Researchers at George Mason University have come up with a groundbreaking cyberattack, known as OneFlip, which can backdoor artificial intelligence systems by performing a single bit flip in memory with 99.9% success rates and is virtually undetected, causing AI models to misclassify images as per the instructions of an attacker using advanced Rowhammer memory corruption techniques.
Researchers can obtain devastating AI backdoors with little work
CSO Online reports that a group of researchers at George Mason University has devised a novel technique of applying the established Rowhammer attack to physical computer memory to add backdoors to full-precision AI models. They use their OneFlip technique, which only flips one bit within a vulnerable DRAM module to modify the behavior of deep neural networks on attacker-controlled inputs.
According to the researchers, image classification systems deployed by self-driving cars can be poisoned to see dangerous road signs and cause accidents, or face models can be compromised to allow anyone wearing a particular pair of glasses to gain access to the building. Only one bit can be selectively flipped by an attacker, and it is the manipulation of the bit, 0 to 1, that enables an attacker to place a patch in any image and deceive the AI system, as explained by Qiang Zeng, associate professor at George Mason University.
How Rowhammer memory attacks exploit modern DRAM vulnerabilities
Rowhammer is a method that takes advantage of the high density of cells together with advanced DRAM chips, especially DDR3 and DDR4. Memory chips store bits by switching around electric charges within memory cells, but repeated reads on the same physical row can result in leakage of electric charges in other rows and thus flipping bits in cells in the closely spaced rows.
Eligibility criteria: If you meet these requirements, you can execute OneFlip attacks
To successfully carry out such an attack, the attacker must have white-box access to the model, as well as its weights and its parameters, before making a decision on what weight to attack. The other requirement is that the server hosting the model must have DRAM modules that are susceptible to Rowhammer, a condition that covers nearly all DDR3 and DDR4 memory modules with the exception of error correction code (ECC) DRAM.
Lastly, the attacker needs to be physically in the same computer on which the AI model is deployed to execute their attack code. This may be done through hacking cloud computing images, installing malware, or sharing multi-tenant environments where the images of the GPUs are shared. Once the attacker is aware of the algorithm, then it can only take a handful of minutes, literally, to implement the change, as Zeng explained.
The authors tested OneFlip in CIFAR-10, CIFAR-100, GTSRB, and ImageNet, and various deep neural network architectures, including vision transformers. Its outcomes show that OneFlip has high attack success rates of up to 99.9, with an average of 99.6 and minimal degradation to benign accuracy of down to 0.005, with an average of 0.06.
The three-step attack processes undermine AI model integrity
The researchers state that the three stages of the attack are target weight identification, trigger generation, and backdoor activation.

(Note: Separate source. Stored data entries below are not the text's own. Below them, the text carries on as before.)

-- ==== Sys2Proof/Laws/PerInstr.lean ====
section
/-!
SUPPORT. A family of facts about every instruction: its encoding has no bit beyond the length that its first word tells (R164, R165).
-/

namespace Sys2Proof.Laws

open Sys2Proof

/-- No bit above the length that bits [1:0] give. -/
def Fits (w : IWord) : Prop := w.toNat < 2 ^ (8 * lenOf w)

theorem low2_append {n m : Nat} (x : BitVec n) (y : BitVec m) (h : 2 ≤ m) : (x ++ y).extractLsb' 0 2 = y.extractLsb' 0 2 := by
  ext i hi
  simp [BitVec.getElem_extractLsb', BitVec.getLsbD_append, show i < m by omega]

theorem zero_append_lt {n m : Nat} (y : BitVec m) : ((0 : BitVec n) ++ y).toNat < 2 ^ m := by
  simp
  exact y.isLt

theorem fits_short {w : IWord} (h : w.extractLsb' 0 2 = 0) (hw : w.toNat < 2 ^ 32) : Fits w := by simpa [Fits, lenOf, h] using hw
theorem fits_custom {w : IWord} (h : w.extractLsb' 0 2 = 3) (hw : w.toNat < 2 ^ 32) : Fits w := by simpa [Fits, lenOf, h] using hw
theorem fits_long {w : IWord} (h : w.extractLsb' 0 2 = 1) (hw : w.toNat < 2 ^ 64) : Fits w := by simpa [Fits, lenOf, h] using hw
theorem fits_wide {w : IWord} (h : w.extractLsb' 0 2 = 2) : Fits w := by
  simp only [Fits, lenOf, h]
  exact w.isLt

/-! ## The formats -/

@[simp] theorem fits_lq (op : BitVec 7) (r : LQ) : Fits (LQ.word op r) := by
  rcases r with ⟨lit, c, b, a, d, gn, gp, rm, ty⟩
  cases lit with
  | none => exact fits_long (by simp (disch := omega) only [LQ.word, low2_append]; rfl) (zero_append_lt _)
  | some x => exact fits_wide (by simp (disch := omega) only [LQ.word, low2_append]; rfl)
@[simp] theorem fits_lr (op : BitVec 7) (r : LR) : Fits (LR.word op r) := by
  rcases r with ⟨lit, md, fn, b, a, d, gn, gp, rm, ty⟩
  cases lit with
  | none => exact fits_long (by simp (disch := omega) only [LR.word, low2_append]; rfl) (zero_append_lt _)
  | some x => exact fits_wide (by simp (disch := omega) only [LR.word, low2_append]; rfl)
@[simp] theorem fits_li (op : BitVec 7) (r : LI) : Fits (LI.word op r) := by
  rcases r with ⟨lit, fn, imm, a, d, gn, gp, rm, ty⟩
  cases lit with
  | none => exact fits_long (by simp (disch := omega) only [LI.word, low2_append]; rfl) (zero_append_lt _)
  | some x => exact fits_wide (by simp (disch := omega) only [LI.word, low2_append]; rfl)
@[simp] theorem fits_lm (op : BitVec 7) (r : LM) : Fits (LM.word op r) := by
  rcases r with ⟨lit, off, fn4, am, x, base, d, gn, gp, ord, wd⟩
  cases lit with
  | none => exact fits_long (by simp (disch := omega) only [LM.word, low2_append]; rfl) (zero_append_lt _)
  | some x => exact fits_wide (by simp (disch := omega) only [LM.word, low2_append]; rfl)
@[simp] theorem fits_lb (op : BitVec 7) (r : LB) : Fits (LB.word op r) :=
  fits_long (by simp (disch := omega) only [LB.word, low2_append]; rfl) (zero_append_lt _)
@[simp] theorem fits_sr (op : BitVec 7) (r : SR) : Fits (SR.word op r) :=
  fits_short (by simp (disch := omega) only [SR.word, low2_append]; rfl) (zero_append_lt _)
@[simp] theorem fits_si (op : BitVec 7) (r : SI) : Fits (SI.word op r) :=
  fits_short (by simp (disch := omega) only [SI.word, low2_append]; rfl) (zero_append_lt _)
@[simp] theorem fits_sb (op : BitVec 7) (r : SB) : Fits (SB.word op r) :=
  fits_short (by simp (disch := omega) only [SB.word, low2_append]; rfl) (zero_append_lt _)
@[simp] theorem fits_cw (f : BitVec 3) (d a b : BitVec 5) : Fits (customWord f d a b) :=
  fits_custom (by simp (disch := omega) only [customWord, low2_append]; rfl) (zero_append_lt _)

/-! ## The operand shapes -/

@[simp] theorem fits_lr1 (op : BitVec 7) (fn : BitVec 6) (g : Guard) (ty : BitVec 3) (d a b : BitVec 11) : Fits (lr op fn g ty d a b) := fits_lr _ _
@[simp] theorem fits_lr0 (op : BitVec 7) (fn : BitVec 6) (d a b : BitVec 11) : Fits (lr0 op fn d a b) := fits_lr _ _
@[simp] theorem fits_li1 (op : BitVec 7) (fn : BitVec 6) (g : Guard) (ty : BitVec 3) (d a : BitVec 11) (i : Imm) : Fits (li op fn g ty d a i) := by
  cases i <;> exact fits_li _ _
@[simp] theorem fits_src (op : BitVec 7) (fn : BitVec 5) (g : Guard) (rm ty : BitVec 3) (d a : BitVec 11) (b : VSrc) :
    Fits (srcWord op fn g rm ty d a b) := by
  cases b <;> simp [srcWord]
@[simp] theorem fits_lq1 (op : BitVec 7) (g : Guard) (rm ty : BitVec 3) (d a : BitVec 11) (b : VLit) (c : BitVec 11) :
    Fits (lqWord op g rm ty d a b c) := by
  cases b <;> exact fits_lq _ _
@[simp] theorem fits_uni (op : BitVec 7) (fn : BitVec 6) (g : Guard) (ty : BitVec 3) (d a : BitVec 11) (b : USrc) :
    Fits (uniWord op fn g ty d a b) := by
  cases b <;> exact fits_lr _ _
@[simp] theorem fits_bc (g : Guard) (ty : BitVec 3) (d a : BitVec 11) (b : BcSrc) : Fits (bcWord g ty d a b) := by
  cases b <;> simp [bcWord]
@[simp] theorem fits_rand (fn : BitVec 6) (g : Guard) (d : BitVec 11) (a : RandSrc) : Fits (randWord fn g d a) := by
  cases a <;> exact fits_lr _ _

/-- Of an instruction: its encoding, if it has one, has no bit beyond its length. -/
def Words.Statement (i : Instr) : Prop := ∀ w, encode i = some w → Fits w

theorem fits_some {i : Instr} {w : IWord} (h : encode i = some w) (hw : Fits w) : Words.Statement i := by
  intro v hv
  rw [h] at hv
  exact Option.some.inj hv ▸ hw
theorem fits_none {i : Instr} (h : encode i = none) : Words.Statement i := by
  intro v hv
  rw [h] at hv
  cases hv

The attacker first examines the last classification layer of the neural network in the first step to identify vulnerable weights whose final floating-point representation can be dramatically increased with a single bit flip.
OneFlip is a breakthrough in AI security risks, showing how attackers can engage in devastating backdoor attacks with minimum effort by exploiting fundamental vulnerabilities in contemporary memory systems, and only single-bit manipulation is necessary to break AI model integrity and avoid detection systems, and maintain near-perfect attack success rates across a large range of neural network architectures.